§ WHAT THE TASK ASKS
Write out, word for word, every line in the data below from the one containing "def isDataIn (s" to the one containing "def readFormatCapacities (s", both of them included.

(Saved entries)
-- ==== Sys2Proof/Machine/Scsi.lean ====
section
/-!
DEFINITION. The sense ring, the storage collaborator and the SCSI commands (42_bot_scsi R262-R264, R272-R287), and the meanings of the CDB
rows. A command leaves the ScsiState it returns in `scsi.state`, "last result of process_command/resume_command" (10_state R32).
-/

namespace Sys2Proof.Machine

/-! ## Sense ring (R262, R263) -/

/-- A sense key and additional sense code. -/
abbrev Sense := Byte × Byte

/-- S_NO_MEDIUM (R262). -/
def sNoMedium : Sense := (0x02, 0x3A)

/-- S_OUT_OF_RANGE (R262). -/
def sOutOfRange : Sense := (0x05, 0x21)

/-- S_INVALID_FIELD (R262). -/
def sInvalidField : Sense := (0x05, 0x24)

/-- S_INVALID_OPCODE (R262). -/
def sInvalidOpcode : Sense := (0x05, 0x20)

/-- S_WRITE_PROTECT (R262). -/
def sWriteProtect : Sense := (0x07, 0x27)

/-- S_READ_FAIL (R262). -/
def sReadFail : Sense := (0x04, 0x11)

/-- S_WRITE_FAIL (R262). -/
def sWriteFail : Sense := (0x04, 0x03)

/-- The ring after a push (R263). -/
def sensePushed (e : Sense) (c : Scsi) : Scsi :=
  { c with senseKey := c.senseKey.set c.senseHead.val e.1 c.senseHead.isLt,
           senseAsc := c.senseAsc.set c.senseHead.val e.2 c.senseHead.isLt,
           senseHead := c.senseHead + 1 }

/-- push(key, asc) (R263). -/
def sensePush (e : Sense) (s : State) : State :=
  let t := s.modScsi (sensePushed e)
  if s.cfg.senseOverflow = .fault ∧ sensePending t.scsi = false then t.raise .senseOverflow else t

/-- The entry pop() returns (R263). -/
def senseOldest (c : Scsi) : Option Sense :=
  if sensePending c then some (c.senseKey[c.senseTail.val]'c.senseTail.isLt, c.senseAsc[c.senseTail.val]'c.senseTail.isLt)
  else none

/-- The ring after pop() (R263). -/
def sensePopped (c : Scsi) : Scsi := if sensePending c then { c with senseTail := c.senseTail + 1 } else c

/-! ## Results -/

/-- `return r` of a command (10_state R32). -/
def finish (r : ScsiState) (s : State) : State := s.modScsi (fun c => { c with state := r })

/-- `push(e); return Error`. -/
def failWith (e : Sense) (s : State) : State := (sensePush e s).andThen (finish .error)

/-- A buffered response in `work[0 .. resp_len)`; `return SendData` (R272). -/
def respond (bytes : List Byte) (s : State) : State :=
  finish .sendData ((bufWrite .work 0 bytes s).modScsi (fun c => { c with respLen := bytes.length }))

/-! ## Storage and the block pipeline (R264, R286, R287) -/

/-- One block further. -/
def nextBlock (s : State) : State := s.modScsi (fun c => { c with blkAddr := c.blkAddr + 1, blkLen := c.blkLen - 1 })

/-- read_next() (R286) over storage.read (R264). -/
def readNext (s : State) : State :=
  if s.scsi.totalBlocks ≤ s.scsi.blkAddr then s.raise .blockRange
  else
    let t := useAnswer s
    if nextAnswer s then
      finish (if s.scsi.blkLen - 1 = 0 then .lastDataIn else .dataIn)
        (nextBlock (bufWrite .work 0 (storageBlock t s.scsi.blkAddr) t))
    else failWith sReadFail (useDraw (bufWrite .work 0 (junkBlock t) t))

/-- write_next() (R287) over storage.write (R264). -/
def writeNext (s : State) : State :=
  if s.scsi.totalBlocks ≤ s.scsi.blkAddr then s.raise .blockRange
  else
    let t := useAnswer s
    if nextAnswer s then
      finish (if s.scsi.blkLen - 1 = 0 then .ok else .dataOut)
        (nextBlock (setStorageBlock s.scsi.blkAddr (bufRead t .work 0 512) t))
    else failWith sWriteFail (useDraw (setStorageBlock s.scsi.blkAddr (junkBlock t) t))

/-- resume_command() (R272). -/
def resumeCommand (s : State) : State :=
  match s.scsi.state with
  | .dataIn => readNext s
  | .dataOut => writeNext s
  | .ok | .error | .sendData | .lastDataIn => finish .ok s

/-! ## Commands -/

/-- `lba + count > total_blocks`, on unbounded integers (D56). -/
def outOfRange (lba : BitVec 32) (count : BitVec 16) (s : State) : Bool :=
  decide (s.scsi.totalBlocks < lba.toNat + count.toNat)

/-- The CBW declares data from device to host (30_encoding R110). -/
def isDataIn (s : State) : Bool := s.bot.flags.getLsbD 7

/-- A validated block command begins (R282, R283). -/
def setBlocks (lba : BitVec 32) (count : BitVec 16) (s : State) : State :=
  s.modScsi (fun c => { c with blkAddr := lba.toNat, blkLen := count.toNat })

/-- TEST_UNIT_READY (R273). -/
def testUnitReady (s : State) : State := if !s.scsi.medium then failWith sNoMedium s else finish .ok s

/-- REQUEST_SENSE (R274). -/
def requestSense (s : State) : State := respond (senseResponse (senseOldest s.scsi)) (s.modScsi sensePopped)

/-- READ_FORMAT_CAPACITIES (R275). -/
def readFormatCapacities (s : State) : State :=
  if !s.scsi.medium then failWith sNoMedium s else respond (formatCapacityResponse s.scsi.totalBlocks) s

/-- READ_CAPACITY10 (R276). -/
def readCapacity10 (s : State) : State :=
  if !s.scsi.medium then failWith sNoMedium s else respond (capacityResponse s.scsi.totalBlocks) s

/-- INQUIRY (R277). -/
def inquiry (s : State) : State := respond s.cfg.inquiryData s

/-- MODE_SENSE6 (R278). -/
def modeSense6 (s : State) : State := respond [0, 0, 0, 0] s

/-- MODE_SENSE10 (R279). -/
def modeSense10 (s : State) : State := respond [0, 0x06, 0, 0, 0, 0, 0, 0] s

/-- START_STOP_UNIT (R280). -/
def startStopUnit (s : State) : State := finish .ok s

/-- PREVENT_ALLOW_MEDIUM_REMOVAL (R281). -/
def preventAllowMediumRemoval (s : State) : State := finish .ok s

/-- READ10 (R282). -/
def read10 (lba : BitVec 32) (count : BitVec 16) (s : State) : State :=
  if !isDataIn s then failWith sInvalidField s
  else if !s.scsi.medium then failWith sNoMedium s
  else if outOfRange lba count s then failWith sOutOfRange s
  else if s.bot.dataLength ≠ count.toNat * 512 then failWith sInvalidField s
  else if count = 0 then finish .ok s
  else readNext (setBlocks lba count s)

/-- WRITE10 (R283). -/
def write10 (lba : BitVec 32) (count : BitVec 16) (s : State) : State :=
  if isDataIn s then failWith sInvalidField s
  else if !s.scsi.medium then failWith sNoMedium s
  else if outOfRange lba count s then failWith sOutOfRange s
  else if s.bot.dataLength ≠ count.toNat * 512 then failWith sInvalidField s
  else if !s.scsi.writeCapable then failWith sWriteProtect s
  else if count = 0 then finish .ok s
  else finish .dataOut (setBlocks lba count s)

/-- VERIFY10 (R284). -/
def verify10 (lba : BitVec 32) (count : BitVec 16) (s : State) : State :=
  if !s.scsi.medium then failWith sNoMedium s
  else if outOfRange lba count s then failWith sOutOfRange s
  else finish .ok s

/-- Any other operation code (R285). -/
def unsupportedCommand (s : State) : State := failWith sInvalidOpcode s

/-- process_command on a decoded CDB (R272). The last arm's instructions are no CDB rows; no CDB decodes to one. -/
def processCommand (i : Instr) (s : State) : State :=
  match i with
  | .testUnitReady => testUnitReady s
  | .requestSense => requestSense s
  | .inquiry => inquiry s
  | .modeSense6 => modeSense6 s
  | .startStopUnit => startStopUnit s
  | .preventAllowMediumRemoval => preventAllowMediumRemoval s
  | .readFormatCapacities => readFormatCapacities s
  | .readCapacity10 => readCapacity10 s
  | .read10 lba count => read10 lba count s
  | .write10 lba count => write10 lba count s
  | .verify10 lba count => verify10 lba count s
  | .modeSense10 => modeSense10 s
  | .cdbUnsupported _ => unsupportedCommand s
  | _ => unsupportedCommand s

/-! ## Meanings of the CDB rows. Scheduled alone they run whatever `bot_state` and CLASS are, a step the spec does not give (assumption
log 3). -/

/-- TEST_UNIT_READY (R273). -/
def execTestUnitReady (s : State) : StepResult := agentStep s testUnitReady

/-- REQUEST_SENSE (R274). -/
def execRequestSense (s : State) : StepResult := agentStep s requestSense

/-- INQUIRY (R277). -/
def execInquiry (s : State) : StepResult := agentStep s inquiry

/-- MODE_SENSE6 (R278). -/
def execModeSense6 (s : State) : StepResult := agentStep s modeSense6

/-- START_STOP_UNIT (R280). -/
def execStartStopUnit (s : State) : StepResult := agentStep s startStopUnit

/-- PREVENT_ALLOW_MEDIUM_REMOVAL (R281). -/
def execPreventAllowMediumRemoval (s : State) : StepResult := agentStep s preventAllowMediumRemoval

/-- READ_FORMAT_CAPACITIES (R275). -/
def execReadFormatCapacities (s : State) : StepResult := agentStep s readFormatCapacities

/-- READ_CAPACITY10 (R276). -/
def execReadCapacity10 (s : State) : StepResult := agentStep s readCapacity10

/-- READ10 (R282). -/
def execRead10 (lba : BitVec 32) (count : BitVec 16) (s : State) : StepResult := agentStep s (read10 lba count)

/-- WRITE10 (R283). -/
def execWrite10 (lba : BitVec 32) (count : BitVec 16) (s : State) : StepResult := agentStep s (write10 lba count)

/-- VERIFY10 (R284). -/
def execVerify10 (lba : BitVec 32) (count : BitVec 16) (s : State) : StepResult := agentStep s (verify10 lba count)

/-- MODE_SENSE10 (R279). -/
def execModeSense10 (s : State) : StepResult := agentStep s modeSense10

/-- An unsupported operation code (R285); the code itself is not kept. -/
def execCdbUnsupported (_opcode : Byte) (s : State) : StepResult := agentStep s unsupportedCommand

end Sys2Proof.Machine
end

§ TASK SOLUTION
def isDataIn (s : State) : Bool := s.bot.flags.getLsbD 7

/-- A validated block command begins (R282, R283). -/
def setBlocks (lba : BitVec 32) (count : BitVec 16) (s : State) : State :=
  s.modScsi (fun c => { c with blkAddr := lba.toNat, blkLen := count.toNat })

/-- TEST_UNIT_READY (R273). -/
def testUnitReady (s : State) : State := if !s.scsi.medium then failWith sNoMedium s else finish .ok s

/-- REQUEST_SENSE (R274). -/
def requestSense (s : State) : State := respond (senseResponse (senseOldest s.scsi)) (s.modScsi sensePopped)

/-- READ_FORMAT_CAPACITIES (R275). -/
def readFormatCapacities (s : State) : State :=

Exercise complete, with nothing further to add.